▸ WHAT TO WORK ON
Although the data below holds other lines too, output only those from the line with "BitVec.ofBool (has s.ref.x)" up to and including the line with "s.stg.isAck ++ s.phase.code", exactly as they appear.
-- LISTED ENTRIES follows --
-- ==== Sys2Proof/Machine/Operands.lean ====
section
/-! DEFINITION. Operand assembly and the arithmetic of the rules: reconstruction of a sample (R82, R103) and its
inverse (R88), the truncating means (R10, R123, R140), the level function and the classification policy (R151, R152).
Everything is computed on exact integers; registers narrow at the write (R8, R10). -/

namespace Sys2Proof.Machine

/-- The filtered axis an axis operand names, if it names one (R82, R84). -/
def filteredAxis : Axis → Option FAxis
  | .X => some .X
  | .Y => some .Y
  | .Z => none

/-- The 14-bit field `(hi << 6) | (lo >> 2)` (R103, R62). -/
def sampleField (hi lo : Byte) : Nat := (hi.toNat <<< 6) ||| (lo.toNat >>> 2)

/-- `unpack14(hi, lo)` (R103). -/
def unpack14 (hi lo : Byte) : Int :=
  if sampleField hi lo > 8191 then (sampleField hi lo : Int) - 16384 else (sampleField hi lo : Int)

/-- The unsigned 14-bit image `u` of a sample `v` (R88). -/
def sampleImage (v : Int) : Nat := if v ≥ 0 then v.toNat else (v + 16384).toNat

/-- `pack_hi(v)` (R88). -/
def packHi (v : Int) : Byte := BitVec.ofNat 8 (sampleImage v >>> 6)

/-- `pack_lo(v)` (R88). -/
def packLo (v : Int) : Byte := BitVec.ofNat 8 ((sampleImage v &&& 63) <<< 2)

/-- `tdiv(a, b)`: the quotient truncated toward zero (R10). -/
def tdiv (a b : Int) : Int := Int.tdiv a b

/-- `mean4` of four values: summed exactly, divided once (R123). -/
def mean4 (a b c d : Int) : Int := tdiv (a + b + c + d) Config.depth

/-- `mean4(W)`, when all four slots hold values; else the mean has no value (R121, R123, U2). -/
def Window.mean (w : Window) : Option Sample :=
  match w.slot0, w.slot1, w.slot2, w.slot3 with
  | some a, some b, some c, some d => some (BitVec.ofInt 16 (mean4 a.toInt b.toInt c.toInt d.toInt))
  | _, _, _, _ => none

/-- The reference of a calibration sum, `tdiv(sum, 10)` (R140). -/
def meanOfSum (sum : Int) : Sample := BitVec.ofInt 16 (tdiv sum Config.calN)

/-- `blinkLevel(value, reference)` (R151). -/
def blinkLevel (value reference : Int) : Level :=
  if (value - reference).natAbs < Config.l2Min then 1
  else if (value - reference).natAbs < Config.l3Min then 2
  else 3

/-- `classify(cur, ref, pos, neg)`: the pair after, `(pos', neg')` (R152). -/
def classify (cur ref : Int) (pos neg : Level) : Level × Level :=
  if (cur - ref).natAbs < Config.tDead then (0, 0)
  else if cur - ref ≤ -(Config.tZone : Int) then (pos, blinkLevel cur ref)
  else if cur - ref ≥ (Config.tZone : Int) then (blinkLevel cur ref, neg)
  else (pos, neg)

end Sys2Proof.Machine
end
-- LISTED ENTRIES concluded --
-- LISTED ENTRIES follows --
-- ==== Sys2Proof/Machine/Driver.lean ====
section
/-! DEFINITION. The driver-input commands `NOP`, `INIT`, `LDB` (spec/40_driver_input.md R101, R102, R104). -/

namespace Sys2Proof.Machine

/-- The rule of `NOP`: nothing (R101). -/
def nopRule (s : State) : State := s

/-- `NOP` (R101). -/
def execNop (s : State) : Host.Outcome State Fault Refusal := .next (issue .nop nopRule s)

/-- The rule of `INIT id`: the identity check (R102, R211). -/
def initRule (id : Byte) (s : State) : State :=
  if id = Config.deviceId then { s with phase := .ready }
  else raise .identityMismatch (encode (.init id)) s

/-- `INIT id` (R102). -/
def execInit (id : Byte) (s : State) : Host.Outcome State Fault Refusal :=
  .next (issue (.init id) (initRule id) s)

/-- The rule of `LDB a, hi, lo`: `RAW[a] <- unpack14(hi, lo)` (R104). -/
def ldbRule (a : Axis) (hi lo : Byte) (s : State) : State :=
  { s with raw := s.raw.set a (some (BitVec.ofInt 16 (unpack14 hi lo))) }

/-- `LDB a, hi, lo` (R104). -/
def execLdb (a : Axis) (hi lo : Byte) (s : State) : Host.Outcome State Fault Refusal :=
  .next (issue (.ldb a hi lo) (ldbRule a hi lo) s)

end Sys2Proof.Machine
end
-- LISTED ENTRIES concluded --
-- LISTED ENTRIES follows --
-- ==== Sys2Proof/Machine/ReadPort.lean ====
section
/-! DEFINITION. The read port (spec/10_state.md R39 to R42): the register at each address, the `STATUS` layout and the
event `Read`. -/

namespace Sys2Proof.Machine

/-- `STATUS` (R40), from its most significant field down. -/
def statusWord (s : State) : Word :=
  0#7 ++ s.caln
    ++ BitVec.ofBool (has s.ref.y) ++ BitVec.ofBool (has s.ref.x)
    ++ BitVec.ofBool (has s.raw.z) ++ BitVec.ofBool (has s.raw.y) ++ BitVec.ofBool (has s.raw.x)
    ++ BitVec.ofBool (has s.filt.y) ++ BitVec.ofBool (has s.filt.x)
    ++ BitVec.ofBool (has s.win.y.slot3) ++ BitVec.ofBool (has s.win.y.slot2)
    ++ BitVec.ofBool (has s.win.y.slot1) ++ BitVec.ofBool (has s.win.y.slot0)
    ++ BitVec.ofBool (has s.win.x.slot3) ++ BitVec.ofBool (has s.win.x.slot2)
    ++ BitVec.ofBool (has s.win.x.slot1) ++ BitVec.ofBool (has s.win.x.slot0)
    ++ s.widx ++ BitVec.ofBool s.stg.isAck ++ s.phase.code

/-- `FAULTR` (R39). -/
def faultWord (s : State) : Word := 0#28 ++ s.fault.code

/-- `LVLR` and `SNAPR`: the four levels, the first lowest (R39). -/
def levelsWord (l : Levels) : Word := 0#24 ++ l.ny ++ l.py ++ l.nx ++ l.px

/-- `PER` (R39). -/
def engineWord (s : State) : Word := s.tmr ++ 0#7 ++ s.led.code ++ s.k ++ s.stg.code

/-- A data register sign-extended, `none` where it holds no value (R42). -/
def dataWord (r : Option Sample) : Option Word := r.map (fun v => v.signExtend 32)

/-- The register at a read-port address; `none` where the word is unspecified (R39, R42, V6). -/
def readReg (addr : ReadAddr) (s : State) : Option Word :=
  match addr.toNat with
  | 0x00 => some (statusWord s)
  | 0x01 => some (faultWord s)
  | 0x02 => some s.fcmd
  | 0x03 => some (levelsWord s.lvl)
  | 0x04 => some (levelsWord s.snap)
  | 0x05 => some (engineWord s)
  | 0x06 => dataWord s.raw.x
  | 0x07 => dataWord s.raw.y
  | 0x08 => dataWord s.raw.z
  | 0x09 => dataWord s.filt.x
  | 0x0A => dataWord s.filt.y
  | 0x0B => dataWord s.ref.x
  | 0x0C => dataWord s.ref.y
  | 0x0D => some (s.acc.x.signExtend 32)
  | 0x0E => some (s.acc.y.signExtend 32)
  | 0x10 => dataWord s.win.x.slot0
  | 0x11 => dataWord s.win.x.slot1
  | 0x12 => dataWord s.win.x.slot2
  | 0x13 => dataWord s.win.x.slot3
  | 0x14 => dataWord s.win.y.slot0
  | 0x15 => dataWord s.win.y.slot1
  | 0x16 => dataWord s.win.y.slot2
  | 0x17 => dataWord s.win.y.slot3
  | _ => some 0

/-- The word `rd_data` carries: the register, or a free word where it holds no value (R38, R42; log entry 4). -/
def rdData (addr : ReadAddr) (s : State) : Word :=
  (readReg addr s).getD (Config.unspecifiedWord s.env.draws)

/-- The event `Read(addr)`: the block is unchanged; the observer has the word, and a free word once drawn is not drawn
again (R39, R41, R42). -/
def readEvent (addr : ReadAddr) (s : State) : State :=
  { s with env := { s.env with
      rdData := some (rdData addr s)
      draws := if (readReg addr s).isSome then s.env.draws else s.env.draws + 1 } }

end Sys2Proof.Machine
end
-- LISTED ENTRIES concluded --
▸ OUTPUT BELOW
    ++ BitVec.ofBool (has s.ref.y) ++ BitVec.ofBool (has s.ref.x)
    ++ BitVec.ofBool (has s.raw.z) ++ BitVec.ofBool (has s.raw.y) ++ BitVec.ofBool (has s.raw.x)
    ++ BitVec.ofBool (has s.filt.y) ++ BitVec.ofBool (has s.filt.x)
    ++ BitVec.ofBool (has s.win.y.slot3) ++ BitVec.ofBool (has s.win.y.slot2)
    ++ BitVec.ofBool (has s.win.y.slot1) ++ BitVec.ofBool (has s.win.y.slot0)
    ++ BitVec.ofBool (has s.win.x.slot3) ++ BitVec.ofBool (has s.win.x.slot2)
    ++ BitVec.ofBool (has s.win.x.slot1) ++ BitVec.ofBool (has s.win.x.slot0)
    ++ s.widx ++ BitVec.ofBool s.stg.isAck ++ s.phase.code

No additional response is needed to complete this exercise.